DIRECTIONS FOR THIS TASK: Your job is to return every line in the data holding the string "fault".
┄┄┄┄┄┄
-- ==== Sys2Proof/Tests/Slice0.lean ====
section
/-! SUPPORT. The model's own tests, and a witness for the hypotheses of every statement. Expected values come from
95_test_vectors.md (the vector's number stands above each test) or from the rule named there; every test is one cycle on
a small state. -/

namespace Sys2Proof.Tests

open Sys2Proof.Machine

/-! ### Helpers -/

/-- The reset state with the word `w` at 0x200, the convention of part 2 of 95_test_vectors.md. -/
def vec (w : Nat) : State := State.reset.withFetchWord 16 w

/-- The state after one `Cycle`; the state itself where the cycle answered no next state. -/
def after (s : State) : State :=
  match step s with
  | .next t => t
  | .fault _ => s
  | .refused _ => s

/-- The outcome is a next state. -/
def isNext (r : Result) : Bool :=
  match r with
  | .next _ => true
  | .fault _ => false
  | .refused _ => false

theorem step_after {s : State} (h : isNext (step s) = true) : step s = .next (after s) := by
  unfold after
  cases hs : step s with
  | next t => rfl
  | fault r => rw [hs] at h; cases h
  | refused r => rw [hs] at h; cases h

/-! ### Well-formedness: a smoke test for each check -/

-- 30_encoding.md R97: 0x00E0 is CLS.
theorem test_wf_refuses_sys_of_cls :
    (Instr.sys 0x0E0).wellFormed = false := rfl

-- 30_encoding.md R97: 0x00EE is RET.
theorem test_wf_refuses_sys_of_ret :
    (Instr.sys 0x0EE).wellFormed = false := rfl

-- V30-3.
theorem test_wf_accepts_sys :
    (Instr.sys 0x0E1).wellFormed = true := rfl

-- 00_scope.md R10: the constraint on the parameters.
theorem test_config_valid :
    hardware.valid = true := by decide

/-! ### Decoding: one written-out word for every instruction (30_encoding.md R94) -/

theorem test_decode_cls : decode 0b0000000011100000#16 = .ok .cls := by decide -- V30-1
theorem test_decode_ret : decode 0b0000000011101110#16 = .ok .ret := by decide -- V30-2
theorem test_decode_sys : decode 0b0000111111111111#16 = .ok (.sys 0xFFF) := by decide -- V30-5
theorem test_decode_jp : decode 0b0001001000110100#16 = .ok (.jp 0x234) := by decide -- V30-6
theorem test_decode_call : decode 0b0010101010111100#16 = .ok (.call 0xABC) := by decide -- row 5
theorem test_decode_se_imm : decode 0b0011000100000101#16 = .ok (.seImm 1 0x05) := by decide -- row 6
theorem test_decode_sne_imm : decode 0b0100000100000101#16 = .ok (.sneImm 1 0x05) := by decide -- row 7
theorem test_decode_se_reg : decode 0b0101000100100000#16 = .ok (.seReg 1 2) := by decide -- V30-7
theorem test_decode_ld_imm : decode 0b0110000110101010#16 = .ok (.ldImm 1 0xAA) := by decide -- row 9
theorem test_decode_add_imm : decode 0b0111111111111111#16 = .ok (.addImm 15 0xFF) := by decide -- V30-21
theorem test_decode_ld_reg : decode 0b1000000100100000#16 = .ok (.ldReg 1 2) := by decide -- row 11
theorem test_decode_or : decode 0b1000000100100001#16 = .ok (.orReg 1 2) := by decide -- row 12
theorem test_decode_and : decode 0b1000000100100010#16 = .ok (.andReg 1 2) := by decide -- row 13
theorem test_decode_xor : decode 0b1000000100100011#16 = .ok (.xorReg 1 2) := by decide -- row 14
theorem test_decode_add_reg : decode 0b1000000100100100#16 = .ok (.addReg 1 2) := by decide -- row 15
theorem test_decode_sub : decode 0b1000000100100101#16 = .ok (.subReg 1 2) := by decide -- row 16
theorem test_decode_shr : decode 0b1000000100100110#16 = .ok (.shr 1 2) := by decide -- row 17
theorem test_decode_subn : decode 0b1000000100100111#16 = .ok (.subnReg 1 2) := by decide -- row 18
theorem test_decode_shl : decode 0b1000000100101110#16 = .ok (.shl 1 2) := by decide -- V30-10
theorem test_decode_sne_reg : decode 0b1001000100100000#16 = .ok (.sneReg 1 2) := by decide -- V30-11
theorem test_decode_ld_i : decode 0b1010000100100011#16 = .ok (.ldI 0x123) := by decide -- row 21
theorem test_decode_jp_v0 : decode 0b1011111111111111#16 = .ok (.jpV0 0xFFF) := by decide -- row 22
theorem test_decode_rnd : decode 0b1100000100001111#16 = .ok (.rnd 1 0x0F) := by decide -- row 23
theorem test_decode_drw : decode 0b1101000100100101#16 = .ok (.drw 1 2 5) := by decide -- row 24
theorem test_decode_skp : decode 0b1110000110011110#16 = .ok (.skp 1) := by decide -- V30-13
theorem test_decode_sknp : decode 0b1110000110100001#16 = .ok (.sknp 1) := by decide -- V30-15
theorem test_decode_ld_vx_dt : decode 0b1111000100000111#16 = .ok (.ldVxDt 1) := by decide -- V30-16
theorem test_decode_ld_vx_k : decode 0b1111001000001010#16 = .ok (.ldVxKey 2) := by decide -- row 28
theorem test_decode_ld_dt_vx : decode 0b1111000000010101#16 = .ok (.ldDtVx 0) := by decide -- row 29
theorem test_decode_ld_st_vx : decode 0b1111000000011000#16 = .ok (.ldStVx 0) := by decide -- row 30
theorem test_decode_add_i : decode 0b1111000100011110#16 = .ok (.addI 1) := by decide -- row 31
theorem test_decode_ld_f : decode 0b1111000100101001#16 = .ok (.ldFont 1) := by decide -- row 32
theorem test_decode_ld_b : decode 0b1111000000110011#16 = .ok (.ldBcd 0) := by decide -- row 33
theorem test_decode_store : decode 0b1111001001010101#16 = .ok (.storeRegs 2) := by decide -- row 34
theorem test_decode_load : decode 0b1111111001100101#16 = .ok (.loadRegs 14) := by decide -- V30-19

-- V30-8, V30-9, V30-12, V30-14, V30-17, V30-18.
theorem test_decode_unknown_words :
    [0x5121, 0x8128, 0x912F, 0xE19F, 0xF100, 0xF1FF].all (fun w => (decode (BitVec.ofNat 16 w)).toOption.isNone) = true := by decide

-- 30_encoding.md R90: an instruction is two bytes.
theorem test_decode_truncated :
    decodeBytes [0x12#8] = .error .truncated := rfl

-- V30-6, the host's entry to the decoder.
theorem test_decode_table_word :
    decodeTableWord 16 0x1234 = some (.jp 0x234) := by decide

/-! ### Control flow -/

-- V40-21.
theorem test_sys :
    (fun t : State => t.pc = 0x202 ∧ t = { vec 0x0123 with pc := 0x202 }) (after (vec 0x0123)) := by decide

-- V40-1.
theorem test_jp_self :
    (fun t : State => t.pc = 0x200) (after (vec 0x1200)) := by decide

-- V40-3.
theorem test_jp_odd :
    (fun t : State => t.pc = 0x201) (after (vec 0x1201)) := by decide

-- V40-5.
theorem test_call :
    (fun t : State => t.stack[15] = 0x202 ∧ t.sp = 16 ∧ t.pc = 0x300) (after ({ vec 0x2300 with sp := 15 })) := by decide

-- V40-6.
theorem test_call_overflow :
    (fun t : State => t = { vec 0x2300 with sp := 16, dt := 2, fault := ⟨.stackOverflow, 0x200, 0x2300, 0, 16⟩ }) (after ({ vec 0x2300 with sp := 16, dt := 2 })) := by decide

-- V40-7, with the entry 0x302.
theorem test_ret :
    (fun t : State => t.sp = 0 ∧ t.pc = 0x302 ∧ t.stack[0] = 0x302) (after ({ vec 0x00EE with sp := 1, stack := State.reset.stack.set 0 0x302 })) := by decide

-- V40-8, V46-11.
theorem test_ret_underflow :
    (fun t : State => t = { vec 0x00EE with dt := 2, fault := ⟨.stackUnderflow, 0x200, 0x00EE, 0, 0⟩ }) (after ({ vec 0x00EE with dt := 2 })) := by decide

-- V40-9.
theorem test_se_imm_taken :
    (fun t : State => t.pc = 0x204) (after ((vec 0x3105).setV 1 0x05)) := by decide

-- V40-10.
theorem test_se_imm_not_taken :
    (fun t : State => t.pc = 0x202) (after ((vec 0x3105).setV 1 0x06)) := by decide

-- V40-11.
theorem test_sne_imm_not_taken :
    (fun t : State => t.pc = 0x202) (after ((vec 0x4105).setV 1 0x05)) := by decide

-- V40-12.
theorem test_sne_imm_taken :
    (fun t : State => t.pc = 0x204) (after ((vec 0x4105).setV 1 0x06)) := by decide

-- V40-13.
theorem test_se_reg_taken :
    (fun t : State => t.pc = 0x204) (after (((vec 0x5120).setV 1 0x7F).setV 2 0x7F)) := by decide

-- V40-14.
theorem test_se_reg_not_taken :
    (fun t : State => t.pc = 0x202) (after (((vec 0x5120).setV 1 0x7F).setV 2 0x80)) := by decide

-- V40-16.
theorem test_sne_reg_taken :
    (fun t : State => t.pc = 0x204) (after (((vec 0x9120).setV 1 0x7F).setV 2 0x80)) := by decide

-- V40-17.
theorem test_sne_reg_not_taken :
    (fun t : State => t.pc = 0x202) (after (vec 0x9120)) := by decide

-- V40-19; the register is V0, not V3.
theorem test_jp_v0 :
    (fun t : State => t.pc = 0x310) (after (((vec 0xB300).setV 0 0x10).setV 3 0x99)) := by decide

-- V40-20.
theorem test_jp_v0_unmasked :
    (fun t : State => t.pc = 0x10FE) (after ((vec 0xBFFF).setV 0 0xFF)) := by decide

-- V40-20, its next cycle.
theorem test_fetch_range_at_10fe :
    (fun t : State => t.fault = ⟨.fetchRange, 0x10FE, 0, 0x10FE, 0⟩) (after ((vec 0x0000).setPc 0x10FE)) := by decide

-- V40-2.
theorem test_fetch_range_at_fff :
    (fun t : State => t = { (vec 0x0000).setPc 0xFFF with fault := ⟨.fetchRange, 0xFFF, 0, 0x1000, 0⟩ }) (after ((vec 0x0000).setPc 0xFFF)) := by decide

-- V46-10.
theorem test_unknown_word :
    (fun t : State => t = { vec 0x5121 with dt := 1, pc := 0x202 }) (after ({ vec 0x5121 with dt := 2 })) := by decide

/-! ### Loads, arithmetic and logic -/

-- V41-1.
theorem test_ld_imm :
    (fun t : State => t.getV 1 = 0xAA ∧ t.pc = 0x202) (after (vec 0x61AA)) := by decide

-- V41-2.
theorem test_ld_imm_vf :
    (fun t : State => t.getV 15 = 0x07) (after (vec 0x6F07)) := by decide

-- V41-3.
theorem test_add_imm_wraps :
    (fun t : State => t.getV 1 = 0x01 ∧ t.getV 15 = 1) (after ((vec 0x7103).setV 1 0xFE)) := by decide

-- V41-8.
theorem test_add_imm_vf :
    (fun t : State => t.getV 15 = 1) (after ((vec 0x7F01).setV 15 0xFF)) := by decide

-- V41-10.
theorem test_ld_reg :
    (fun t : State => t.getV 1 = 0x9C ∧ t.getV 15 = 0x33) (after (((vec 0x8120).setV 2 0x9C).setV 15 0x33)) := by decide

-- V41-11.
theorem test_or :
    (fun t : State => t.getV 1 = 0xFF ∧ t.getV 15 = 1) (after ((((vec 0x8121).setV 1 0xF0).setV 2 0x0F).setV 15 1)) := by decide

-- V41-12.
theorem test_and :
    (fun t : State => t.getV 1 = 0x30) (after (((vec 0x8122).setV 1 0xF0).setV 2 0x3C)) := by decide

-- V41-13.
theorem test_xor :
    (fun t : State => t.getV 1 = 0xCC) (after (((vec 0x8123).setV 1 0xF0).setV 2 0x3C)) := by decide

-- V41-15.
theorem test_add_reg_carry :
    (fun t : State => t.getV 1 = 0x00 ∧ t.getV 2 = 0x01 ∧ t.getV 15 = 1) (after (((vec 0x8124).setV 1 0xFF).setV 2 0x01)) := by decide

-- V41-20.
theorem test_add_reg_vf_operand :
    (fun t : State => t.getV 1 = 0x00 ∧ t.getV 15 = 1) (after (((vec 0x81F4).setV 1 0x01).setV 15 0xFF)) := by decide

-- V41-22.
theorem test_sub_borrow :
    (fun t : State => t.getV 1 = 0xFE ∧ t.getV 15 = 0) (after (((vec 0x8125).setV 1 0x03).setV 2 0x05)) := by decide

-- V41-23.
theorem test_sub_equal :
    (fun t : State => t.getV 1 = 0x00 ∧ t.getV 15 = 1) (after (((vec 0x8125).setV 1 0x07).setV 2 0x07)) := by decide

-- V41-26.
theorem test_subn_no_borrow :
    (fun t : State => t.getV 1 = 0x02 ∧ t.getV 15 = 1) (after (((vec 0x8127).setV 1 0x03).setV 2 0x05)) := by decide

-- V41-27.
theorem test_subn_borrow :
    (fun t : State => t.getV 1 = 0xFE ∧ t.getV 15 = 0) (after (((vec 0x8127).setV 1 0x05).setV 2 0x03)) := by decide

/-! ### Shifts and the random byte -/

-- V42-5.
theorem test_shr_ignores_y :
    (fun t : State => t.getV 1 = 0x02 ∧ t.getV 2 = 0xFF ∧ t.getV 15 = 0) (after (((vec 0x8126).setV 1 0x04).setV 2 0xFF)) := by decide

-- V42-6.
theorem test_shr_vf :
    (fun t : State => t.getV 15 = 1) (after ((vec 0x8F06).setV 15 0x03)) := by decide

-- V42-7.
theorem test_shl_flag_is_one :
    (fun t : State => t.getV 1 = 0x02 ∧ t.getV 15 = 1) (after ((vec 0x810E).setV 1 0x81)) := by decide

-- V42-8.
theorem test_shl_no_flag :
    (fun t : State => t.getV 1 = 0x80 ∧ t.getV 15 = 0) (after ((vec 0x810E).setV 1 0x40)) := by decide

/-! ### The index register and memory -/

-- V43-1.
theorem test_ld_i :
    (fun t : State => t.i = 0x0123) (after (vec 0xA123)) := by decide

-- V43-4.
theorem test_add_i_past_fff :
    (fun t : State => t.i = 0x1000 ∧ t.getV 15 = 0) (after (({ vec 0xF11E with i := 0x0FFF }).setV 1 0x01)) := by decide

-- V43-5.
theorem test_add_i_wraps :
    (fun t : State => t.i = 0x0001) (after (({ vec 0xF11E with i := 0xFFFF }).setV 1 0x02)) := by decide

-- V43-6.
theorem test_ld_f :
    (fun t : State => t.i = 0x0032) (after ((vec 0xF129).setV 1 0x0A)) := by decide

-- V43-7.
theorem test_ld_f_low_nibble :
    (fun t : State => t.i = 0x004B) (after ((vec 0xF129).setV 1 0x1F)) := by decide

-- V43-9.
theorem test_ld_b :
    (fun t : State => t.readByte 0x300 = 2 ∧ t.readByte 0x301 = 3 ∧ t.readByte 0x302 = 4 ∧ t.i = 0x300) (after (({ vec 0xF033 with i := 0x300 }).setV 0 0xEA)) := by decide

-- V43-15.
theorem test_ld_b_range :
    (fun t : State => t = { vec 0xF033 with i := 0xFFE, fault := ⟨.memRange, 0x200, 0xF033, 0x1000, 0⟩ }) (after ({ vec 0xF033 with i := 0xFFE })) := by decide

-- V43-21.
theorem test_store_base_is_low_12_bits :
    (fun t : State => t.readByte 0x300 = 0x11 ∧ t.readByte 0x302 = 0x33 ∧ t.readByte 0x303 = 0 ∧ t.i = 0x1300) (after (((({ vec 0xF255 with i := 0x1300 }).setV 0 0x11).setV 1 0x22).setV 2 0x33)) := by decide

-- V43-24.
theorem test_store_is_fetched_next :
    (fun t : State => t.fetchWord = some 0x1200) (after (({ vec 0xF055 with i := 0x202 }).setV 0 0x12)) := by decide

-- V43-23.
theorem test_load_font :
    (fun t : State => t.v.toList = [0xF0, 0x90, 0x90, 0x90, 0xF0, 0x20, 0x60, 0x20, 0x20, 0x70, 0xF0, 0x10, 0xF0, 0x80, 0xF0, 0xF0]) (after (vec 0xFF65)) := by decide

-- The check of V43-19 for FF65 (43_index_memory.md R175).
theorem test_load_range :
    (fun t : State => t.fault = ⟨.memRange, 0x200, 0xFF65, 0x1000, 0⟩ ∧ t.pc = 0x200) (after ({ vec 0xFF65 with i := 0xFF1 })) := by decide

/-! ### The display -/

-- V44-1.
theorem test_drw_glyph_zero :
    (fun t : State => t.getV 15 = 1 ∧ t.fb[0].toList.take 5 = [true, true, true, true, false] ∧ t.fb[1].toList.take 5 = [true, false, false, true, false] ∧ t.fb[5] = State.reset.fb[5]) (after (vec 0xD125)) := by decide

-- V44-6 and V44-13 (origin VF = FF, two bits).
theorem test_drw_wraps_and_reads_old_vf :
    (fun t : State => t.fb.pixel 63 31 = true ∧ t.fb.pixel 0 31 = true ∧ t.getV 15 = 1) (after (((({ vec 0xDFF1 with i := 0x300 }).writeByte 0x300 0xC0).setV 15 0xFF))) := by decide

-- V44-14.
theorem test_cls :
    (fun t : State => t.fb = Framebuffer.blank ∧ t.getV 15 = 0) (after ({ vec 0x00E0 with fb := State.reset.fb.setPixel 63 31 true })) := by decide

/-! ### The keypad -/

-- V45-5.
theorem test_skp_low_nibble :
    (fun t : State => t.pc = 0x204) (after (((vec 0xE19E).setV 1 0x15).keySet 5 true)) := by decide

-- V45-2.
theorem test_skp_not_pressed :
    (fun t : State => t.pc = 0x202) (after ((vec 0xE19E).setV 1 0x05)) := by decide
┄┄┄┄┄┄
WRITTEN REPLY:
  | .fault _ => s
  | .fault _ => false
  | fault r => rw [hs] at h; cases h
    (fun t : State => t = { vec 0x2300 with sp := 16, dt := 2, fault := ⟨.stackOverflow, 0x200, 0x2300, 0, 16⟩ }) (after ({ vec 0x2300 with sp := 16, dt := 2 })) := by decide
    (fun t : State => t = { vec 0x00EE with dt := 2, fault := ⟨.stackUnderflow, 0x200, 0x00EE, 0, 0⟩ }) (after ({ vec 0x00EE with dt := 2 })) := by decide
    (fun t : State => t.fault = ⟨.fetchRange, 0x10FE, 0, 0x10FE, 0⟩) (after ((vec 0x0000).setPc 0x10FE)) := by decide
    (fun t : State => t = { (vec 0x0000).setPc 0xFFF with fault := ⟨.fetchRange, 0xFFF, 0, 0x1000, 0⟩ }) (after ((vec 0x0000).setPc 0xFFF)) := by decide
    (fun t : State => t = { vec 0xF033 with i := 0xFFE, fault := ⟨.memRange, 0x200, 0xF033, 0x1000, 0⟩ }) (after ({ vec 0xF033 with i := 0xFFE })) := by decide
    (fun t : State => t.fault = ⟨.memRange, 0x200, 0xFF65, 0x1000, 0⟩ ∧ t.pc = 0x200) (after ({ vec 0xFF65 with i := 0xFF1 })) := by decide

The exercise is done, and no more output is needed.